*WHAT TO PRODUCE*: Where a line below includes the word "constructor", copy that line.

*Saved entries*:
========
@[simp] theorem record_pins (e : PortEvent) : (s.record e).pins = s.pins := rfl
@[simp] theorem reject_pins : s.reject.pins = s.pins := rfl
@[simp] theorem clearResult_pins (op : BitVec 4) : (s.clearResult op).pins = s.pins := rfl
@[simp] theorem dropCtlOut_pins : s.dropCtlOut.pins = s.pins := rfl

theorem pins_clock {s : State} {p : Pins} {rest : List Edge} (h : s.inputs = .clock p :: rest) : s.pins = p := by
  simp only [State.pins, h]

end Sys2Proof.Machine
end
========
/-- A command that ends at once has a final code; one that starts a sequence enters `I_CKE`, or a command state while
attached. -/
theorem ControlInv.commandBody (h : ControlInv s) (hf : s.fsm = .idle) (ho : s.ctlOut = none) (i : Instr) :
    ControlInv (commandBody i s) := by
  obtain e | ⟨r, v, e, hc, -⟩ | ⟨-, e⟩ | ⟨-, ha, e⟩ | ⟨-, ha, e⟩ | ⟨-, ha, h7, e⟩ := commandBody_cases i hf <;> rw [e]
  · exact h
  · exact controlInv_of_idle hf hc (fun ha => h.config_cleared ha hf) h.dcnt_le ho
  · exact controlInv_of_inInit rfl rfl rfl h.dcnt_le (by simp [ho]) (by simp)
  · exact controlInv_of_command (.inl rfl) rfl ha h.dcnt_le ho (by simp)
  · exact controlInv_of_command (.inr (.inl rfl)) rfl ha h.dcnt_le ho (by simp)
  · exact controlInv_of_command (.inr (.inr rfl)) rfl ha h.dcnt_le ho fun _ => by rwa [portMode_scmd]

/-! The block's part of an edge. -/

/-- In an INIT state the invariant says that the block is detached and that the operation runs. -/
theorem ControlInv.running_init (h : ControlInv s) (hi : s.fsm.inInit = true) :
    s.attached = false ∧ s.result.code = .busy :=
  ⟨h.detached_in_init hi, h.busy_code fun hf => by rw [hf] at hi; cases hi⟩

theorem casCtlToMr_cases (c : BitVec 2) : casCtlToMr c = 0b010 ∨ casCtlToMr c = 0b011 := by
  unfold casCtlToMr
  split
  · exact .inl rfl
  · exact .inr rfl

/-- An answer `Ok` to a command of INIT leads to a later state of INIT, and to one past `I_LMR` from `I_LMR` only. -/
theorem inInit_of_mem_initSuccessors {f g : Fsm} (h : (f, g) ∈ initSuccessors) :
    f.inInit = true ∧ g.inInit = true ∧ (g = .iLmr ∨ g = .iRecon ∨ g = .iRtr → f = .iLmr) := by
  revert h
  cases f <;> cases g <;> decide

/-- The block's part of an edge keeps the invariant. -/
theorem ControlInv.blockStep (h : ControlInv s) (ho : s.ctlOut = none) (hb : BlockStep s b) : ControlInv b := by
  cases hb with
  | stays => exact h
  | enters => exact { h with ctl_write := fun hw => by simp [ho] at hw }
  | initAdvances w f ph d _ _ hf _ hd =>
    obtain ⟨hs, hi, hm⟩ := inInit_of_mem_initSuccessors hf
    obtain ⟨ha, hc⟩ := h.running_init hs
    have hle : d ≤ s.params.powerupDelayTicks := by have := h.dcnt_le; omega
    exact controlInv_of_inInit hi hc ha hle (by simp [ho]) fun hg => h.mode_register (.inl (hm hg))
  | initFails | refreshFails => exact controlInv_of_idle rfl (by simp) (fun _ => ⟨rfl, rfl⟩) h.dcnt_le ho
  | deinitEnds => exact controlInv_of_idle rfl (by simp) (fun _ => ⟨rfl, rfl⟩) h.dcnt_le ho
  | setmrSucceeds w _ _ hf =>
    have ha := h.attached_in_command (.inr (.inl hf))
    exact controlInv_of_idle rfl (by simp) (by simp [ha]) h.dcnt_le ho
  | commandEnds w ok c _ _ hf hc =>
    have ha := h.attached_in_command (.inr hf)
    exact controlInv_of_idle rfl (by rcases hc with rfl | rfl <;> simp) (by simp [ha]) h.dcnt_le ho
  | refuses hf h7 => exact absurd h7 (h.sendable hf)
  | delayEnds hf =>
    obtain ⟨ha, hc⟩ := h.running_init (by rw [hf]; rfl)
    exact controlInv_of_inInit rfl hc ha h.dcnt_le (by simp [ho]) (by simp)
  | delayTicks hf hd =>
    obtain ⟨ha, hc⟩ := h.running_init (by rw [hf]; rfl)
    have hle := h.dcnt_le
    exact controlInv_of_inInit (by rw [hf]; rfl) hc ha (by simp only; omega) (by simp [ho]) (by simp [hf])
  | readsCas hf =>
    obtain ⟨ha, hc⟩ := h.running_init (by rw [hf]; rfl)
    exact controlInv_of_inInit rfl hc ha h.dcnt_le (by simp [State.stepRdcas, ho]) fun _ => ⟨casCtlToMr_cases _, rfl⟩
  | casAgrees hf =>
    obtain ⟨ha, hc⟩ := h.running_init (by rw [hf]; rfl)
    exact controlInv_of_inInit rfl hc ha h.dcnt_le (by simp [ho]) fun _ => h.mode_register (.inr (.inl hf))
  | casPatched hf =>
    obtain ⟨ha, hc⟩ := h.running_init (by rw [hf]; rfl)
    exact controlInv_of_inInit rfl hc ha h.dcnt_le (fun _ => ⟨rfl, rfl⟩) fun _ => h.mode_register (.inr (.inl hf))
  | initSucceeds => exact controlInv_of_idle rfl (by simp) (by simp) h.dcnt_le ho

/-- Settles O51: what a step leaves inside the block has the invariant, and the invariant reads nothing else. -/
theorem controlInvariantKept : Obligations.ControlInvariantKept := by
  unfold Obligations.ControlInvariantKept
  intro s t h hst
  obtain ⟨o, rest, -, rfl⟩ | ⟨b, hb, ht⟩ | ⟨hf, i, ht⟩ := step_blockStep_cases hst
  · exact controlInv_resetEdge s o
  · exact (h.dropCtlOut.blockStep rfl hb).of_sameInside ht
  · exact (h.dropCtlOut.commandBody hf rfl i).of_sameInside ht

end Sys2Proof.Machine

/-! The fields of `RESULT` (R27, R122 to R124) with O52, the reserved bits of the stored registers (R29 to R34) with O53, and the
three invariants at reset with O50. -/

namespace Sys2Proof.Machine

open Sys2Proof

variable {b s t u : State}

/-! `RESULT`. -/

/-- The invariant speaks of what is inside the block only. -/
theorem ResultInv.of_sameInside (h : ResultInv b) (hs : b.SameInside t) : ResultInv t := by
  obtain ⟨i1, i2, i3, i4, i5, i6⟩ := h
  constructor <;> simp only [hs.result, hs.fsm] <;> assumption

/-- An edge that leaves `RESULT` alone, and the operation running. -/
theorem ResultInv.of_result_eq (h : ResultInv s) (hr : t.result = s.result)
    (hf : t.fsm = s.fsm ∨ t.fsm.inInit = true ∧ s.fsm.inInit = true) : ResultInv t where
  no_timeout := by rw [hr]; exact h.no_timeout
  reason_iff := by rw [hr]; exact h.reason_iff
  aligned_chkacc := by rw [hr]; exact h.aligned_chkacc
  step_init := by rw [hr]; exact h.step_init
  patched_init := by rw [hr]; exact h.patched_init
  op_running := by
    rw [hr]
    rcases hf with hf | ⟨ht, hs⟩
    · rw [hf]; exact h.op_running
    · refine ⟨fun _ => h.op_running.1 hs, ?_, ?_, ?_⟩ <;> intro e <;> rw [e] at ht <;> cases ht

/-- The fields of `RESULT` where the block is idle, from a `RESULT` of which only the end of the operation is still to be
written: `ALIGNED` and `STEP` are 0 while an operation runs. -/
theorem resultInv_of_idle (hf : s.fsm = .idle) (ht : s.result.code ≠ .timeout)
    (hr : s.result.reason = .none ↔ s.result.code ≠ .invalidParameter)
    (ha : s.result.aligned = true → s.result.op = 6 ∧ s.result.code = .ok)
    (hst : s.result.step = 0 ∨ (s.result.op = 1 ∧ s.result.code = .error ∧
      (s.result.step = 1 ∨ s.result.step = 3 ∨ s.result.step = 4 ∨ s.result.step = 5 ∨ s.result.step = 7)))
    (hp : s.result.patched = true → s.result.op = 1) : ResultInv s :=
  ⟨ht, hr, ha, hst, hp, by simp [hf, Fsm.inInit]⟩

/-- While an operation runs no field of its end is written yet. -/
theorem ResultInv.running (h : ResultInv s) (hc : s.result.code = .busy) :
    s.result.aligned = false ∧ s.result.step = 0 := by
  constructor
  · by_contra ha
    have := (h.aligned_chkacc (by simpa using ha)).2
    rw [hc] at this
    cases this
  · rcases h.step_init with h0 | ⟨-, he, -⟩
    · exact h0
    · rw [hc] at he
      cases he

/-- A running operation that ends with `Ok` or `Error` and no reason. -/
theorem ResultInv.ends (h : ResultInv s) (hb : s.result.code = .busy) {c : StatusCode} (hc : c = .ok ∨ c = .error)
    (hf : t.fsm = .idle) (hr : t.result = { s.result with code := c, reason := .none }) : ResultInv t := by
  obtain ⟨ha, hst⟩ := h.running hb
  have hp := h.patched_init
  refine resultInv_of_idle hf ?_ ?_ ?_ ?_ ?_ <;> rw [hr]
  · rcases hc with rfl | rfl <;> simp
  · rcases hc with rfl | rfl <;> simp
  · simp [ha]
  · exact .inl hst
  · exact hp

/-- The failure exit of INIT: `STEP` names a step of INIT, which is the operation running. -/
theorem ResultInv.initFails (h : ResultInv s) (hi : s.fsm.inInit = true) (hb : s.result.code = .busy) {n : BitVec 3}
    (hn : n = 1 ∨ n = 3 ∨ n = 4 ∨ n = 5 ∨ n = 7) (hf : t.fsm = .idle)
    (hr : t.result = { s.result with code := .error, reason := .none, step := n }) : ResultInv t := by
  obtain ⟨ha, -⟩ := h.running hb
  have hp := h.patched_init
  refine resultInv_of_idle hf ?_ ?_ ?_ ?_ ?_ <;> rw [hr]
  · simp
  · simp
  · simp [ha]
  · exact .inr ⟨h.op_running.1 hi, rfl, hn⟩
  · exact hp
========
*TASK SOLUTION*:
  constructor <;> simp only [hs.result, hs.fsm] <;> assumption
  constructor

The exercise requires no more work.